Remote Port Forwarding
Remote port forwarding is a technique used to redirect network traffic from a remote machine to a local machine, often to expose a local service to the remote network or bypass firewall restrictions. It is commonly used when a pentester has access to a remote machine but needs to make a local service available to the remote network or system.
In remote port forwarding, the pentester creates a tunnel between their local machine and a remote machine.

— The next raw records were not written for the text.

-- ==== Sys2Proof/Laws/Commands.lean ====
section
/-! SUPPORT. Everything the other step commands and the composites can do: one lemma per command,
which a proof cites instead of unfolding it. -/

namespace Sys2Proof.Machine
open Sys2Proof

/-- Everything TREE_BUILD can do (R250, R255). -/
theorem treeBuildCmd_cases (s : State) :
    (s.ft = none ∧ treeBuildCmd s = .err .sequence 0x02 s)
    ∨ (s.ft = some [] ∧ treeBuildCmd s = .err .emptyInput 0x02 { s with tree := none, cb := none })
    ∨ ∃ ft t, s.ft = some ft ∧ ft ≠ [] ∧ huffmanTree ft = some t
      ∧ treeBuildCmd s = .ok { s with tree := some t, cb := none } := by
  cases hft : s.ft with
  | none => exact .inl ⟨rfl, by simp only [treeBuildCmd, hft]; rfl⟩
  | some ft =>
    cases ht : huffmanTree ft with
    | none =>
      have := huffmanTree_eq_none.1 ht
      subst this
      exact .inr (.inl ⟨rfl, by simp only [treeBuildCmd, hft, ht]; rfl⟩)
    | some t =>
      refine .inr (.inr ⟨ft, t, rfl, ?_, ht, by simp only [treeBuildCmd, hft, ht]⟩)
      rintro rfl
      simp [huffmanTree] at ht

/-- Everything CB_GEN can do (R280). -/
theorem cbGenCmd_cases (s : State) :
    (s.tree = none ∧ cbGenCmd s = .err .sequence 0x03 s)
    ∨ ∃ t, s.tree = some t ∧ cbGenCmd s = .ok { s with cb := some (codesOf t s.ftEntries) } := by
  cases ht : s.tree with
  | none => exact .inl ⟨rfl, by simp only [cbGenCmd, ht]; rfl⟩
  | some t => exact .inr ⟨t, rfl, by simp only [cbGenCmd, ht]⟩

/-- Everything PACK can do (R310, R312). -/
theorem packCmd_cases (s : State) :
    (s.bits = none ∧ packCmd s = .err .sequence 0x05 s)
    ∨ ∃ b, s.bits = some b ∧
      ((s.cfg.cbufCap < 1 + (b.length + 7) / 8 ∧ packCmd s = .err .outputWrite 0x05 { s with pk := none })
        ∨ (1 + (b.length + 7) / 8 ≤ s.cfg.cbufCap ∧ packCmd s = .ok { s with pk := some (packed b) })) := by
  cases hb : s.bits with
  | none => exact .inl ⟨rfl, by simp only [packCmd, hb]; rfl⟩
  | some b =>
    refine .inr ⟨b, rfl, ?_⟩
    simp only [packCmd, hb, packed_length]
    by_cases h : s.cfg.cbufCap < 1 + (b.length + 7) / 8
    · exact .inl ⟨h, by rw [if_pos h]; rfl⟩
    · exact .inr ⟨by omega, by rw [if_neg h]⟩

/-- Everything UNPACK can do (R320). -/
theorem unpackCmd_cases (s : State) :
    (s.pk = none ∧ unpackCmd s = .err .sequence 0x08 s)
    ∨ ∃ pk, s.pk = some pk ∧
      ((unpackBits pk = none ∧ unpackCmd s = .err .malformedBuffer 0x08 { s with bits := none })
        ∨ ∃ b, unpackBits pk = some b ∧ unpackCmd s = .ok { s with bits := some b }) := by
  cases hp : s.pk with
  | none => exact .inl ⟨rfl, by simp only [unpackCmd, hp]; rfl⟩
  | some pk =>
    refine .inr ⟨pk, rfl, ?_⟩
    simp only [unpackCmd, hp]
    cases hb : unpackBits pk with
    | none => exact .inl ⟨rfl, rfl⟩
    | some b => exact .inr ⟨b, rfl, rfl⟩

/-- Everything DECODE can do (R330 to R335). -/
theorem decodeCmd_cases (s : State) :
    ((s.tree = none ∨ s.bits = none) ∧ decodeCmd s = .err .sequence 0x09 s)
    ∨ ∃ t b, s.tree = some t ∧ s.bits = some b ∧
      ((decodeWalk t [] b = none ∧ decodeCmd s = .err .corruptStream 0x09 { s with sout := [] })
        ∨ ∃ out, decodeWalk t [] b = some out ∧
          ((out.length ≠ totalFreq s.ftEntries ∧ decodeCmd s = .err .corruptStream 0x09 { s with sout := [] })
            ∨ (out.length = totalFreq s.ftEntries ∧ s.cfg.soutCap < out.length
              ∧ decodeCmd s = .err .outputWrite 0x09 { s with sout := [] })
            ∨ (out.length = totalFreq s.ftEntries ∧ out.length ≤ s.cfg.soutCap
              ∧ decodeCmd s = .ok { s with sout := out }))) := by
  cases ht : s.tree with
  | none => exact .inl ⟨.inl rfl, by simp only [decodeCmd, ht]; rfl⟩
  | some t =>
    cases hb : s.bits with
    | none => exact .inl ⟨.inr rfl, by simp only [decodeCmd, ht, hb]; rfl⟩
    | some b =>
      refine .inr ⟨t, b, rfl, rfl, ?_⟩
      simp only [decodeCmd, ht, hb]
      cases hw : decodeWalk t [] b with
      | none => exact .inl ⟨rfl, rfl⟩
      | some out =>
        refine .inr ⟨out, rfl, ?_⟩
        simp only
        by_cases h1 : out.length ≠ totalFreq s.ftEntries
        · exact .inl ⟨h1, by rw [if_pos h1]; rfl⟩
        rw [if_neg h1]
        simp only [ne_eq, not_not] at h1
        by_cases h2 : s.cfg.soutCap < out.length
        · exact .inr (.inl ⟨h1, h2, by rw [if_pos h2]; rfl⟩)
        · exact .inr (.inr ⟨h1, by omega, by rw [if_neg h2]⟩)

/-! ### Sequencing (R361) -/

theorem runSequence_ok {c : State → CmdResult} {cs : List (State → CmdResult)} {s s' : State} (h : c s = .ok s') :
    runSequence (c :: cs) s = runSequence cs s' := by simp [runSequence, h]

theorem runSequence_err {c : State → CmdResult} {cs : List (State → CmdResult)} {s s' : State} {e : ErrorCode}
    {st : Byte} (h : c s = .err e st s') : runSequence (c :: cs) s = .err e st s' := by simp [runSequence, h]

theorem runSequence_nil (s : State) : runSequence [] s = .ok s := rfl

/-- What COMPRESS makes of a countable, non-empty text, up to the buffers' limits: the stores it would fill. -/
structure CompressPlan (s : State) (t : HuffTree) (b : List Bool) : Prop where
  fits    : s.sinLen.toNat ≤ s.cfg.sinCap
  text    : Countable s.text
  tree    : huffmanTree (countsOf s.text) = some t
  stream  : b = codeBits (countsOf s.text) (codesOf t (countsOf s.text)) s.text

/-- The state COMPRESS leaves when its container fits (R360). -/
def compressedState (s : State) (t : HuffTree) (b : List Bool) : State :=
  { s with
    ft := some (countsOf s.text), tree := some t, cb := some (codesOf t (countsOf s.text)), bits := some b
    pk := some (packed b), origBytes := BitVec.ofNat 32 ((s.text.map utf8len).sum)
    cbuf := Memory.writeList s.cbuf 0 (container (countsOf s.text) (packed b))
    cbufLen := BitVec.ofNat 32 (container (countsOf s.text) (packed b)).length
    compBytes := BitVec.ofNat 32 (container (countsOf s.text) (packed b)).length }

/-- The step of COMPRESS that finds a stream `b` too long, or its section, or else the container (R360, R363). -/
def overflowStep (cap : Nat) (b : List Bool) : Byte :=
  if 8 * cap < b.length then 0x04 else if cap < 1 + (b.length + 7) / 8 then 0x05 else 0x06

theorem text_congr {s t : State} (h1 : t.sin = s.sin) (h2 : t.sinLen = s.sinLen) (h3 : t.epoch = s.epoch) :
    t.text = s.text := by
  simp only [State.text, State.sinRead, State.sinAt, h1, h2, h3]

theorem countsOf_known (txt : List Nat) : ∀ x ∈ txt, ∃ e ∈ countsOf txt, e.sym = x := by
  intro x hx
  exact ⟨⟨x, txt.count x⟩, List.mem_map.2 ⟨x, List.mem_eraseDups.2 hx, rfl⟩, rfl⟩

The pentester binds a remote port on the compromised machine to a local port, allowing traffic to be forwarded from the remote machine to a service running on their local machine.
Techniques
SSH
## Single
ssh -R 9090:localhost:8080 rezy@10.10.10.10
# It forwards remote port 9090 to port 8080 on the local machine's localhost.
## For Pivoting
ssh -R 192.168.1.2:9090:localhost:8080 rezy@10.10.10.10
# Forwards port 9090 on the pivot host (192.168.1.2) to port 8080 on the
# local machine's localhost.
Meterpreter
meterpreter > portfwd add -R -l 9090 -p 5678 -L 10.10.10.10
This command forwards traffic from port 5678 on the target machine (with IP address 10.10.10.10) to port 9090 on the attacker's machine.
Works only if we have meterpreter shell on the pivot host.
Socat
# From Pivot Host
socat TCP4-LISTEN:6969,fork TCP4:10.10.10.10:1337
This command forwards all traffic from localhost:6969 (i.e pivot host) to 10.10.10.10:1337 (i.e attack host).
Chisel
# Attack-Host
./chisel server -p 1337
# Target-Host
./chisel client <ATTACK-HOST-IP>:1337 L:8080:127.0.0.1:8080
It forwards the attack-host's 127.0.0.1:8080 to the target-host's 127.0.0.1:8080.
plink.exe
### [[[---WINDOWS---]]]
plink.exe -R 9090:localhost:22 rezydev@10.10.10.10
This forwards remote port 9090 on the target host to port 22 (SSH) on your local attack machine.